**Aim of the exercise:** A verbatim reproduction of the lines below, from the line containing "theorem test_params_no_input_cell : Params.legal" through the line containing "theorem test_plain_word : plainWord", both ends included, is the whole required output.

***** Exercise input

/-! ### Pair lock -/

theorem Dev.hasNcmp_iff (d : Dev) (a : Nat) : d.hasNcmp a = true ↔ ∃ i < 6, tget (tget d.pwm a).ncmp i ≠ none := by
  unfold Dev.hasNcmp Dev.pw
  rw [List.any_eq_true]
  simp only [Vector.mem_toList_iff, Vector.mem_iff_getElem, Option.isSome_iff_ne_none]
  constructor
  · rintro ⟨x, ⟨i, hi, rfl⟩, hx⟩
    exact ⟨i, hi, by simpa [tget, hi] using hx⟩
  · rintro ⟨i, hi, hx⟩
    exact ⟨_, ⟨i, hi, rfl⟩, by simpa [tget, hi] using hx⟩

section
variable {e : Dev} {a : Nat}

/-- The boundary falls where the pairs of the axis apply (R145, R152). -/
theorem Dev.epochHold_iff (e : Dev) (a : Nat) : (e.rb (Reg.PWM_CFG a) 1 && !e.onEpoch a) = true ↔
    ¬(e.rb (Reg.PWM_CFG a) 1 = false ∨
      ((e.now : Int) - e.clk.epochAt - e.rf (Reg.PWM_PHS a) 0 24) % (e.rf Reg.CLK_TBPER 0 24 : Int) = 0) := by
  unfold Dev.onEpoch Dev.epochCount
  cases e.rb (Reg.PWM_CFG a) 1 <;> simp

/-- Pair lock of an axis that is alone and PAIRED, at a boundary where its pairs do not apply. -/
theorem Dev.pairLock_off_epoch (hg : e.group a = [a]) (hp : e.rb (Reg.PWM_CFG a) 2 = false)
    (hh : (e.rb (Reg.PWM_CFG a) 1 && !e.onEpoch a) = true) : e.pairLock a = e.takeCmps a := by
  simp only [Dev.pairLock, hp, hh, Bool.false_eq_true, if_false, if_true, Dev.each_of_alone hg]

/-- A pair that is complete applies. -/
theorem Dev.pairLock_pair {v : Word} (hg : e.group a = [a]) (hp : e.rb (Reg.PWM_CFG a) 2 = false)
    (hh : (e.rb (Reg.PWM_CFG a) 1 && !e.onEpoch a) = false) (hv : (tget e.pwm a).per = some v) (hn : e.hasNcmp a = true) :
    e.pairLock a = ((e.rset (Reg.PWM_PER a) v).takeNcmps a).wb (Reg.PWM_STAT a) 8 false := by
  have alone : (e.rset (Reg.PWM_PER a) v).group a = [a] := hg
  have per : (e.pw a).per = some v := hv
  simp only [Dev.pairLock, hp, hh, hg, hn, per, Bool.false_eq_true, if_false, List.all_cons, List.all_nil, Bool.and_true,
    Dev.each_of_alone alone]

/-- What a boundary does with a half alone, or with nothing (R151). -/
def Dev.waitHalf (f : Dev) (a : Nat) (none' : Bool) : Dev :=
  if none' then f
  else if !f.rb (Reg.PWM_STAT a) 8 then
    (((f.wb (Reg.PWM_STAT a) 8 true).wf (Reg.PWM_STAT a) 4 4 1).pwMod a (fun w => { w with waitAge := 0 })).ev (0x34 + 10 * a)
  else if (f.pw a).waitAge + 1 < f.rf (Reg.PWM_CFG a) 8 4 then
    (f.pwMod a (fun w => { w with waitAge := w.waitAge + 1 })).wsat (Reg.PWM_STAT a) 4 4
  else (((((f.each a Dev.dropHalves).wb (Reg.PWM_STAT a) 8 false).wb (Reg.PWM_FLAGS a) 0 true).ev (0x35 + 10 * a)).occ
    (0x0401 + 0x10 * a) 0)

section
variable {f : Dev}

theorem Dev.waitHalf_new (hw : f.rb (Reg.PWM_STAT a) 8 = false) : f.waitHalf a false =
    (((f.wb (Reg.PWM_STAT a) 8 true).wf (Reg.PWM_STAT a) 4 4 1).pwMod a (fun w => { w with waitAge := 0 })).ev (0x34 + 10 * a) := by
  simp only [Dev.waitHalf, hw, Bool.false_eq_true, Bool.not_false, if_false, if_true]
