/-- 20_memory.md R51, R50: wherever the platform places the units, an access at the address of a unit that exists is the
access to that unit, and an access at any other address reaches nothing. -/
def Obligations.SystemAddressReachesItsUnit : Prop :=
  ∀ (acc : Access) (s : State),
    (∀ (sp : Space) (i : Nat), i < spaceSize s.params sp →
      systemAccess (Config.blockBase sp i) acc s = portAccess sp i 0 acc s) ∧
    (∀ addr, (∀ (sp : Space) (i : Nat), i < spaceSize s.params sp → Config.blockBase sp i ≠ addr) →
      systemAccess addr acc s = .refused .noUnitAtAddress)

/-- 70_reset_and_hazards.md R220: the action Reset, at any time, also while a command runs. Every register is 0, the engine
idle, every cell unknown: the block is as at power-on. -/
def Obligations.ResetClearsTheBlock : Prop :=
  ∀ s : State, ∃ t, hostAction .reset s = .done t ∧
    t.cmdWord = 0#32 ∧ t.inLen = 0#32 ∧ t.statusWord = 0#32 ∧ t.outLen = 0#32 ∧ t.busy = false ∧
    (∀ i, Memory.read t.inBuf i = none) ∧ (∀ j, Memory.read t.outBuf j = none) ∧
    (State.resetOf s.params).keepsInputs t ∧ t.statusWord = (State.resetOf s.params).statusWord ∧
    t.outLen = (State.resetOf s.params).outLen ∧ t.outBuf = (State.resetOf s.params).outBuf

/-- The frame of the action Reset: R220 lists what it sets, and the host with its program, variables and turns is not in the
list. That the count of free values goes on, so that a draw after the reset is a fresh one, is the model's choice (log
entry 2). -/
def Obligations.ResetLeavesTheHost : Prop :=
  ∀ s : State, ∃ t, hostAction .reset s = .done t ∧ s.keepsHost t ∧ t.draws = s.draws

/-- 30_encoding.md R77: on the host's turn a step is the statement at the host's position, and after HALT it does nothing but
take the turn (so too past the last statement, the model's choice: log entry 3). What each statement of the notation does: the
host action of the table, the value read to its variable, then the next statement; BIT1 branches on one bit; HALT ends the
program. R77 gives WRI an 8-bit immediate; that the model admits any 32-bit one and writes its low 8 bits is its DESIGN CHOICE
(log entry 10, unsafe for a claim about a wider immediate). -/
def Obligations.HostStatementsPerformTheirActions : Prop :=
  ∀ s : State,
    (s.nextTurn.1 = .host → s.halted = false → ∀ st, s.prog[s.hostPc]? = some st →
      step s = hostStmt st { s with schedule := s.nextTurn.2 }) ∧
    (s.nextTurn.1 = .host → s.halted = true ∨ s.prog.length ≤ s.hostPc →
      step s = .next { s with schedule := s.nextTurn.2 }) ∧
    (∀ slot v u, hostAction (.regWrite slot v) s = .done u →
      hostStmt (.wrr slot (.imm v)) s = .next { u with hostPc := u.hostPc + 1 }) ∧
    (∀ (slot : Nat) (t : Fin 8) u, hostAction (.regWrite slot s.vars[t]) s = .done u →
      hostStmt (.wrr slot (.var t)) s = .next { u with hostPc := u.hostPc + 1 }) ∧
    (∀ slot t v u, hostAction (.regRead slot) s = .value v u →
      hostStmt (.rdr t slot) s = .next { u with vars := u.vars.set t v, hostPc := u.hostPc + 1 }) ∧
    (∀ i (v : Word) u, hostAction (.inWrite i (v.setWidth 8)) s = .done u →
      hostStmt (.wri i (.imm v)) s = .next { u with hostPc := u.hostPc + 1 }) ∧
    (∀ i (t : Fin 8) u, hostAction (.inWrite i ((s.vars[t]).setWidth 8)) s = .done u →
      hostStmt (.wri i (.var t)) s = .next { u with hostPc := u.hostPc + 1 }) ∧
    (∀ i t v u, hostAction (.inRead i) s = .value v u →
      hostStmt (.rdi t i) s = .next { u with vars := u.vars.set t v, hostPc := u.hostPc + 1 }) ∧
    (∀ j t v u, hostAction (.outRead j) s = .value v u →
      hostStmt (.rdo t j) s = .next { u with vars := u.vars.set t v, hostPc := u.hostPc + 1 }) ∧
    (∀ u, hostAction .reset s = .done u → hostStmt .rst s = .next { u with hostPc := u.hostPc + 1 }) ∧
    (∀ (t : Fin 8) (k : Fin 32) (label : Nat),
      ((s.vars[t]).toNat / 2 ^ k.val % 2 = 1 → hostStmt (.bit1 t k label) s = .next { s with hostPc := label }) ∧
      ((s.vars[t]).toNat / 2 ^ k.val % 2 = 0 → hostStmt (.bit1 t k label) s = .next { s with hostPc := s.hostPc + 1 })) ∧
    hostStmt .halt s = .next { s with halted := true }

/-- The three statements that the model adds to 30_encoding.md R77, and the form of their accesses, are the model's choice (log
entry 7): `wro` is the transaction OutWrite of R75, `port` and `sys` the access at the ports or at a system address, each ended
as the statements of R77 are: the value read to its variable, then the next statement. An access of the shape that
20_memory.md R52 admits is the transaction of R75 on its unit. A statement of any kind whose action is refused is refused, with
the name of the action's refusal (00_scope.md R14). That an immediate of WRI or `wro` may be wider than 8 bits, and its low 8
are written, is the model's choice too (log entry 10). -/
def Obligations.AccessStatementsAndRefusals : Prop :=
  ∀ s : State,
    (∀ j (v : Word) u, hostAction (.outWrite j (v.setWidth 8)) s = .done u →
      hostStmt (.wro j (.imm v)) s = .next { u with hostPc := u.hostPc + 1 }) ∧
    (∀ j (t : Fin 8) u, hostAction (.outWrite j ((s.vars[t]).setWidth 8)) s = .done u →
      hostStmt (.wro j (.var t)) s = .next { u with hostPc := u.hostPc + 1 }) ∧
    (∀ t sp index offset acc u, portAccess sp index offset acc s = .done u →
      hostStmt (.port t sp index offset acc) s = .next { u with hostPc := u.hostPc + 1 }) ∧
    (∀ t sp index offset acc v u, portAccess sp index offset acc s = .value v u →
      hostStmt (.port t sp index offset acc) s = .next { u with vars := u.vars.set t v, hostPc := u.hostPc + 1 }) ∧
    (∀ t addr acc u, systemAccess addr acc s = .done u →
      hostStmt (.sys t addr acc) s = .next { u with hostPc := u.hostPc + 1 }) ∧
    (∀ t addr acc v u, systemAccess addr acc s = .value v u →
      hostStmt (.sys t addr acc) s = .next { u with vars := u.vars.set t v, hostPc := u.hostPc + 1 }) ∧
    (∀ i (v : Word),
      portAccess .reg i 0 ⟨32, 1, .read⟩ s = hostAction (.regRead i) s ∧
      portAccess .reg i 0 ⟨32, 1, .write v⟩ s = hostAction (.regWrite i v) s ∧
      portAccess .inBuf i 0 ⟨8, 1, .read⟩ s = hostAction (.inRead i) s ∧
      portAccess .inBuf i 0 ⟨8, 1, .write v⟩ s = hostAction (.inWrite i (v.setWidth 8)) s ∧
      portAccess .outBuf i 0 ⟨8, 1, .read⟩ s = hostAction (.outRead i) s ∧
      portAccess .outBuf i 0 ⟨8, 1, .write v⟩ s = hostAction (.outWrite i (v.setWidth 8)) s) ∧
    ∀ r : Refusal,
      (∀ n (v : Word), hostAction (.regWrite n v) s = .refused r → hostStmt (.wrr n (.imm v)) s = .refused r) ∧
      (∀ n (t : Fin 8), hostAction (.regWrite n s.vars[t]) s = .refused r → hostStmt (.wrr n (.var t)) s = .refused r) ∧
      (∀ n t, hostAction (.regRead n) s = .refused r → hostStmt (.rdr t n) s = .refused r) ∧
      (∀ i (v : Word), hostAction (.inWrite i (v.setWidth 8)) s = .refused r → hostStmt (.wri i (.imm v)) s = .refused r) ∧
      (∀ i (t : Fin 8), hostAction (.inWrite i ((s.vars[t]).setWidth 8)) s = .refused r →
        hostStmt (.wri i (.var t)) s = .refused r) ∧
      (∀ i t, hostAction (.inRead i) s = .refused r → hostStmt (.rdi t i) s = .refused r) ∧
      (∀ j t, hostAction (.outRead j) s = .refused r → hostStmt (.rdo t j) s = .refused r) ∧
      (∀ j (v : Word), hostAction (.outWrite j (v.setWidth 8)) s = .refused r → hostStmt (.wro j (.imm v)) s = .refused r) ∧
      (∀ j (t : Fin 8), hostAction (.outWrite j ((s.vars[t]).setWidth 8)) s = .refused r →
        hostStmt (.wro j (.var t)) s = .refused r) ∧
      (∀ t sp index offset acc, portAccess sp index offset acc s = .refused r →
        hostStmt (.port t sp index offset acc) s = .refused r) ∧
      (∀ t addr acc, systemAccess addr acc s = .refused r → hostStmt (.sys t addr acc) s = .refused r)
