-- ==== Sys2Proof/Laws/Bitstream.lean ====
section
/-! SUPPORT. The laws of big-endian values and their digits: `digits` inverts `bigEndian`, and `bigEndian` of `digits` is
the remainder modulo the digits' width. -/

namespace Sys2Proof.Machine

variable {w : Nat}

@[simp] theorem length_digits (V w L : Nat) : (digits V w L).length = L := by simp [digits]

@[simp] theorem digits_zero (V w : Nat) : digits V w 0 = [] := rfl

theorem getElem_digits (V w L j : Nat) (h : j < (digits V w L).length) :
    (digits V w L)[j] = BitVec.ofNat w (V >>> (w * (L - 1 - j))) := by
  simp [digits]

/-- The first digit, and the digits after it. -/
theorem digits_succ (V w L : Nat) : digits V w (L + 1) = BitVec.ofNat w (V >>> (w * L)) :: digits V w L := by
  rw [digits, List.range_succ_eq_map, List.map_cons, List.map_map, digits]
  refine congrArg₂ List.cons (by simp) (List.map_congr_left fun j hj => ?_)
  simp only [Function.comp_apply, Nat.succ_eq_add_one]
  rw [show L + 1 - 1 - (j + 1) = L - 1 - j by omega]

@[simp] theorem digits_tail (V w L : Nat) : (digits V w L).tail = digits V w (L - 1) := by
  cases L with
  | zero => rfl
  | succ L => simp [digits_succ]

theorem bigEndian_lt (d : List (BitVec w)) : bigEndian d < 2 ^ (w * d.length) := by
  induction d with
  | nil => simp [bigEndian]
  | cons a d ih =>
    have ha := a.isLt
    have : (a.toNat + 1) * 2 ^ (w * d.length) ≤ 2 ^ w * 2 ^ (w * d.length) := Nat.mul_le_mul_right _ ha
    rw [bigEndian, List.length_cons, Nat.mul_succ, Nat.add_comm (w * d.length) w, Nat.pow_add]
    nlinarith

/-- Only the value modulo `2^(w·L)` matters to `L` digits. -/
theorem digits_mod (V w L : Nat) : digits (V % 2 ^ (w * L)) w L = digits V w L := by
  refine List.map_congr_left fun j hj => ?_
  have hj := List.mem_range.1 hj
  refine BitVec.eq_of_getLsbD_eq fun i hi => ?_
  have : w * (L - 1 - j) + i < w * L := by
    have : w * (L - 1 - j) + w = w * (L - 1 - j + 1) := (Nat.mul_succ _ _).symm
    have : w * (L - 1 - j + 1) ≤ w * L := Nat.mul_le_mul_left w (by omega)
    omega
  rw [BitVec.getLsbD_ofNat, BitVec.getLsbD_ofNat, Nat.testBit_shiftRight, Nat.testBit_shiftRight, Nat.testBit_mod_two_pow,
    decide_eq_true this, Bool.true_and]

/-- `digits` gives back a sequence from its value. -/
theorem digits_bigEndian (d : List (BitVec w)) : digits (bigEndian d) w d.length = d := by
  induction d with
  | nil => rfl
  | cons a d ih =>
    have hd := bigEndian_lt d
    rw [List.length_cons, digits_succ, ← digits_mod, bigEndian, Nat.shiftRight_eq_div_pow, Nat.mul_comm a.toNat,
      Nat.mul_add_div (Nat.two_pow_pos _), Nat.div_eq_of_lt hd, Nat.add_zero, Nat.mul_add_mod, Nat.mod_eq_of_lt hd, ih,
      BitVec.ofNat_toNat, BitVec.setWidth_eq]

/-- The value of `L` digits is the remainder modulo `2^(w·L)`. -/
theorem bigEndian_digits (V w L : Nat) : bigEndian (digits V w L) = V % 2 ^ (w * L) := by
  induction L with
  | zero => simp [bigEndian, Nat.mod_one]
  | succ L ih =>
    rw [digits_succ, bigEndian, length_digits, ih, BitVec.toNat_ofNat, Nat.shiftRight_eq_div_pow, Nat.mul_succ, Nat.pow_add,
      Nat.mod_mul, Nat.add_comm, Nat.mul_comm (_ % 2 ^ w)]

theorem bigEndian_append (a b : List (BitVec w)) :
    bigEndian (a ++ b) = bigEndian a * 2 ^ (w * b.length) + bigEndian b := by
  induction a with
  | nil => simp [bigEndian]
  | cons x a ih =>
    rw [List.cons_append, bigEndian, ih, bigEndian, List.length_append, Nat.mul_add, Nat.pow_add]
    ring

end Sys2Proof.Machine
end

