-- ==== Sys2Proof/Tests/Slice0.lean ====
section
/-! SUPPORT. The model's own tests: the checks of WellFormed, the command words, one or two vectors of spec/95_test_vectors.md
for each command and for the host's side, and a witness for the hypotheses of each statement. -/

namespace Sys2Proof.Tests

open Sys2Proof Sys2Proof.Machine

/-! ## The checks refuse ill-formed terms -/

theorem test_params_legal : Params.legal ⟨16, 26⟩ = true := by decide
theorem test_params_no_input_cell : Params.legal ⟨0, 26⟩ = false := by decide
theorem test_params_short_output : Params.legal ⟨16, 25⟩ = false := by decide
theorem test_plain_word : plainWord 0x7 = true ∧ plainWord 0x8 = false ∧ plainWord 0x80000000 = false := by decide
theorem test_every_command_wellFormed :
    [Instr.encode true, .decode false, .idx2sym true, .sym2idx false].all Instr.wellFormed = true := by decide

/-- A statement checked at the depths 16 and 26 in a program of 5 statements. -/
def ok (st : HostStmt) : Bool := st.wellFormed ⟨16, 26⟩ 5

theorem test_slots : ok (.wrr 7 (.imm 0)) = true ∧ ok (.wrr 8 (.imm 0)) = false ∧ ok (.rdr 0 7) = true ∧
    ok (.rdr 0 8) = false := by decide
theorem test_cells : ok (.wri 15 (.var 1)) = true ∧ ok (.wri 16 (.var 1)) = false ∧ ok (.rdi 0 15) = true ∧
    ok (.rdi 0 16) = false ∧ ok (.rdo 0 25) = true ∧ ok (.rdo 0 26) = false ∧ ok (.wro 25 (.imm 1)) = true ∧
    ok (.wro 26 (.imm 1)) = false := by decide
theorem test_labels : ok (.bit1 0 31 4) = true ∧ ok (.bit1 0 31 5) = false ∧ ok .rst = true ∧ ok .halt = true := by decide
theorem test_port_shapes : ok (.port 0 .reg 7 0 ⟨32, 1, .read⟩) = true ∧ ok (.port 0 .reg 8 0 ⟨32, 1, .read⟩) = false ∧
    ok (.port 0 .reg 7 2 ⟨32, 1, .read⟩) = false ∧ ok (.port 0 .reg 7 0 ⟨16, 1, .read⟩) = false ∧
    ok (.port 0 .inBuf 0 0 ⟨8, 4, .read⟩) = false ∧ ok (.port 0 .outBuf 0 0 ⟨32, 1, .read⟩) = false := by decide
theorem test_sys_shape (addr : Nat) : ok (.sys 0 addr ⟨7, 1, .read⟩) = false := by
  simp only [ok, HostStmt.wellFormed]
  split
  · next u _ =>
    obtain ⟨sp, i⟩ := u
    cases sp <;> rfl
  · rfl

/-! ## Command words, written from 30_encoding.md R70 to R72: 29 reserved bits, IGN, OP -/

theorem test_word_encode : decodeCmd 0b00000000000000000000000000000_0_00#32 = .encode false := by decide
theorem test_word_encode_ign : decodeCmd 0b00000000000000000000000000000_1_00#32 = .encode true := by decide
theorem test_word_decode : decodeCmd 0b00000000000000000000000000000_0_01#32 = .decode false := by decide
theorem test_word_decode_ign : decodeCmd 0b11111111111111111111111111111_1_01#32 = .decode true := by decide
theorem test_word_idx2sym : decodeCmd 0b00000000000000000000000000000_0_10#32 = .idx2sym false := by decide
theorem test_word_idx2sym_ign : decodeCmd 0b10000000000000000000000000001_1_10#32 = .idx2sym true := by decide
theorem test_word_sym2idx : decodeCmd 0b00000000000000000000000000000_0_11#32 = .sym2idx false := by decide
theorem test_word_sym2idx_ign : decodeCmd 0b00000000000000000000000000000_1_11#32 = .sym2idx true := by decide
theorem test_table_word : decodeTableWord 32 0x5 = some (.decode true) ∧ decodeTableWord 2 3 = some (.sym2idx false) ∧
    decodeTableWord 33 0 = none := by decide

/-! ## One step of each command, from spec/95_test_vectors.md -/

/-- An idle block after reset with `x` in IN and its length in IN_LEN. -/
def loaded (x : List Byte) : State :=
  { State.reset with inBuf := Memory.writeFrom [] 0 x, inLen := BitVec.ofNat 32 x.length }

/-- STATUS, OUT_LEN and the known cells of OUT after a step. -/
def result (r : Host.Outcome State Fault Refusal) : Option (Word × Word × List Byte) :=
  match r with
  | .next t => some (t.statusWord, t.outLen, t.outBuf.map Prod.snd)
  | _ => none

/-- The result of carrying out a command word on an input. -/
def run (w : Nat) (x : List Byte) : Option (Word × Word × List Byte) := result (step ((loaded x).withFetchWord 32 w))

**********

**Solved exercise:**
theorem test_params_no_input_cell : Params.legal ⟨0, 26⟩ = false := by decide
theorem test_params_short_output : Params.legal ⟨16, 25⟩ = false := by decide
theorem test_plain_word : plainWord 0x7 = true ∧ plainWord 0x8 = false ∧ plainWord 0x80000000 = false := by decide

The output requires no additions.